He loved and looked up to you a great deal Matt... that was always very clear to me in the way that he spoke about you xx


----------



## 3752 (Jan 7, 2005)

infernal0988 said:


> That was beautifully written lets all honor this legend. Maybe by making all his threads a sticky?
> 
> @Pscarb ?


i have done this with 2 of his threads in the steroid section but we cannot do it to all of them, i am also looking at some sort of contribution way to pay for a wreath for his funeral from the members of UKM


----------



## Zara-Leoni (Mar 12, 2007)

A phone box would have been better Joe....


----------



## romper stomper (Sep 26, 2012)

Shocking - Very Sad News indeed - my comdolences to friends and family - a board legend !!!


----------



## hackskii (Jul 27, 2003)

Nytol said:


> Joe and I were very close at one time, it sounds cliche but in many ways I knew him better than he knew himself in some circumstances.
> 
> Our friendship was a genuine one, even though on here and in our communications, it mostly consisted of a respectful disrespect and general p1ss taking of each other.
> 
> ...





Pscarb said:


> i have done this with 2 of his threads in the steroid section but we cannot do it to all of them, i am also looking at some sort of contribution way to pay for a wreath for his funeral from the members of UKM


Nice post.

Wreath would be nice.

I can contribute I miss him.


----------



## winger (Jul 26, 2003)

I flew over the pond to meet JW on my 50th Birthday and met about 20 people of UKM and had the most memorable experience I have ever had. JW wouldn't' let me buy a drink.

Leading up to the event he talked so much sh1t about the yank not being able to keep up because I drink light beers..lol

I was the last man standing and he was leaning on all the bar tables, not that I noticed.

He was the biggest, and darkest man in the place. I had the time of my life and I wouldn't change it for the world.

JW is and always be the most influential man I have ever met. Those are strong words!


----------



## Linny (Jun 23, 2009)

I was thinking of Joe this past weekend & wondering how he was, then I saw the very sad news on FB. Such a big hole left now for his little girl, may she grow with his humour & strength.
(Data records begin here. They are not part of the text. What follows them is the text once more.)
-- ==== Sys2Proof/Laws/Clock.lean ====
section
/-!
SUPPORT. Laws/Clock.lean: nothing within a fallow window but the window's own opening and its arming step moves the tick from its phase, or
changes when the tick began, when its work ended and when its window opened.
-/
namespace Sys2Proof.Machine

set_option linter.unusedTactic false
set_option linter.unreachableTactic false

/-- The phase of the tick and its times are those of another state. -/
structure Clock (s t : State) : Prop where
  phase : t.tick.phase = s.tick.phase
  nominal : t.tick.nominal = s.tick.nominal
  edge : t.tick.edge = s.tick.edge
  workEnd : t.tick.workEnd = s.tick.workEnd
  opened : t.tick.opened = s.tick.opened

variable {s₀ : State}

theorem Clock.refl {s : State} : Clock s s := ⟨rfl, rfl, rfl, rfl, rfl⟩

theorem Clock.ofTick {s t : State} (h : Clock s₀ s) (e : t.tick = s.tick) : Clock s₀ t :=
  ⟨by rw [e]; exact h.phase, by rw [e]; exact h.nominal, by rw [e]; exact h.edge, by rw [e]; exact h.workEnd, by rw [e]; exact h.opened⟩

theorem Clock.eff {m : Nat} {s t : State} (h : Clock s₀ s) (k : Eff m s t) (hm : m.testBit 7 = false) : Clock s₀ t := h.ofTick (k.tick hm)

theorem Clock.lit {s t : State} (h : Clock s₀ s) (e : t.tick = s.tick) : Clock s₀ t := h.ofTick e

theorem Clock.litTick {s t : State} (h : Clock s₀ s) (e1 : t.tick.phase = s.tick.phase) (e2 : t.tick.nominal = s.tick.nominal)
    (e3 : t.tick.edge = s.tick.edge) (e4 : t.tick.workEnd = s.tick.workEnd) (e5 : t.tick.opened = s.tick.opened) : Clock s₀ t :=
  ⟨e1.trans h.phase, e2.trans h.nominal, e3.trans h.edge, e4.trans h.workEnd, e5.trans h.opened⟩

theorem State.updTick_clock {s : State} {f : TickState → TickState} (h : Clock s₀ s) (e1 : (f s.tick).phase = s.tick.phase)
    (e2 : (f s.tick).nominal = s.tick.nominal) (e3 : (f s.tick).edge = s.tick.edge) (e4 : (f s.tick).workEnd = s.tick.workEnd)
    (e5 : (f s.tick).opened = s.tick.opened) : Clock s₀ (s.updTick f) := Clock.litTick (s := s) h e1 e2 e3 e4 e5

theorem Clock.snd {α : Type} {r : α × State} {a : α} {t : State} (e : r = (a, t)) (h : Clock s₀ r.2) : Clock s₀ t := by subst e; exact h

theorem Clock.ite {c : Prop} [Decidable c] {a b : State} (ha : Clock s₀ a) (hb : Clock s₀ b) : Clock s₀ (if c then a else b) := by
  split <;> assumption

theorem Clock.foldl {α : Type} {f : State → α → State} (l : List α) (hf : ∀ s x, Clock s₀ s → Clock s₀ (f s x)) :
    ∀ {s : State}, Clock s₀ s → Clock s₀ (l.foldl f s) := by
  induction l with
  | nil => intro s h; exact h
  | cons x l ih => intro s h; exact ih (hf s x h)

theorem State.newSource_clock {s : State} (h : Clock s₀ s) : Clock s₀ (State.newSource s) := by
  unfold State.newSource
  repeat' first
    | with_reducible assumption
    | (extract_lets +onlyGivenNames v; refine (fun (hv : Clock s₀ v) => ?_) ?_; clear_value v; rotate_left; subst v)
    | (extract_lets +onlyGivenNames v; refine (fun (hv : Clock s₀ v.2) => ?_) ?_; clear_value v; rotate_left; subst v)
    | (extract_lets +onlyGivenNames v; refine (fun (hv : Clock s₀ v.1) => ?_) ?_; clear_value v; rotate_left; subst v)
    | (extract_lets +onlyGivenNames v; (have hp := v.seeking; clear hp; subst v))
    | (extract_lets +onlyGivenNames v; clear_value v)
    | with_reducible apply Clock.ite
    | with_reducible refine Clock.foldl _ (fun _ _ _ => ?_) ?_
    | with_reducible refine Clock.eff ?_ (State.tickRefused_eff Sub.rfl Eff.refl) rfl
    | with_reducible refine Clock.eff ?_ (State.setBit_eff Sub.rfl Eff.refl) rfl
    | dsimp -zeta only
    | intro _
    | with_reducible refine Clock.snd (by with_reducible assumption) ?_
    | split
    | with_reducible exact Clock.lit hv rfl
    | with_reducible exact Clock.lit h rfl
    | with_reducible exact Clock.litTick hv rfl rfl rfl rfl rfl
    | with_reducible exact Clock.litTick h rfl rfl rfl rfl rfl
    | (refine Clock.lit ?_ rfl; with_reducible assumption)
    | (refine Clock.lit ?_ rfl; with_reducible refine Clock.eff ?_ (State.tickRefused_eff Sub.rfl Eff.refl) rfl)
    | (refine Clock.lit ?_ rfl; with_reducible refine Clock.eff ?_ (State.setBit_eff Sub.rfl Eff.refl) rfl)
    | (refine Clock.litTick ?_ rfl rfl rfl rfl rfl; with_reducible refine Clock.eff ?_ (State.tickRefused_eff Sub.rfl Eff.refl) rfl)
    | (refine Clock.litTick ?_ rfl rfl rfl rfl rfl; with_reducible refine Clock.eff ?_ (State.setBit_eff Sub.rfl Eff.refl) rfl)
Every time I hear thunder now, I'll be thinking of Joe screaming Hulk Smash in the sky above. R.I.P chuckle chops, may your pain be no more.

God Bless, Linny xxx


----------



## Ex-SRD (Sep 9, 2008)

Nytol said:


> Joe and I were very close at one time, it sounds cliche but in many ways I knew him better than he knew himself in some circumstances.
> 
> Our friendship was a genuine one, even though on here and in our communications, it mostly consisted of a respectful disrespect and general p1ss taking of each other.
> 
> ...


Lovely post, mate.

TBH I thought you two were still in close contact as he mentioned you a few months ago in conversation.


----------



## 3752 (Jan 7, 2005)

Ex-SRD said:


> Lovely post, mate.
> 
> TBH I thought you two were still in close contact as he mentioned you a few months ago in conversation.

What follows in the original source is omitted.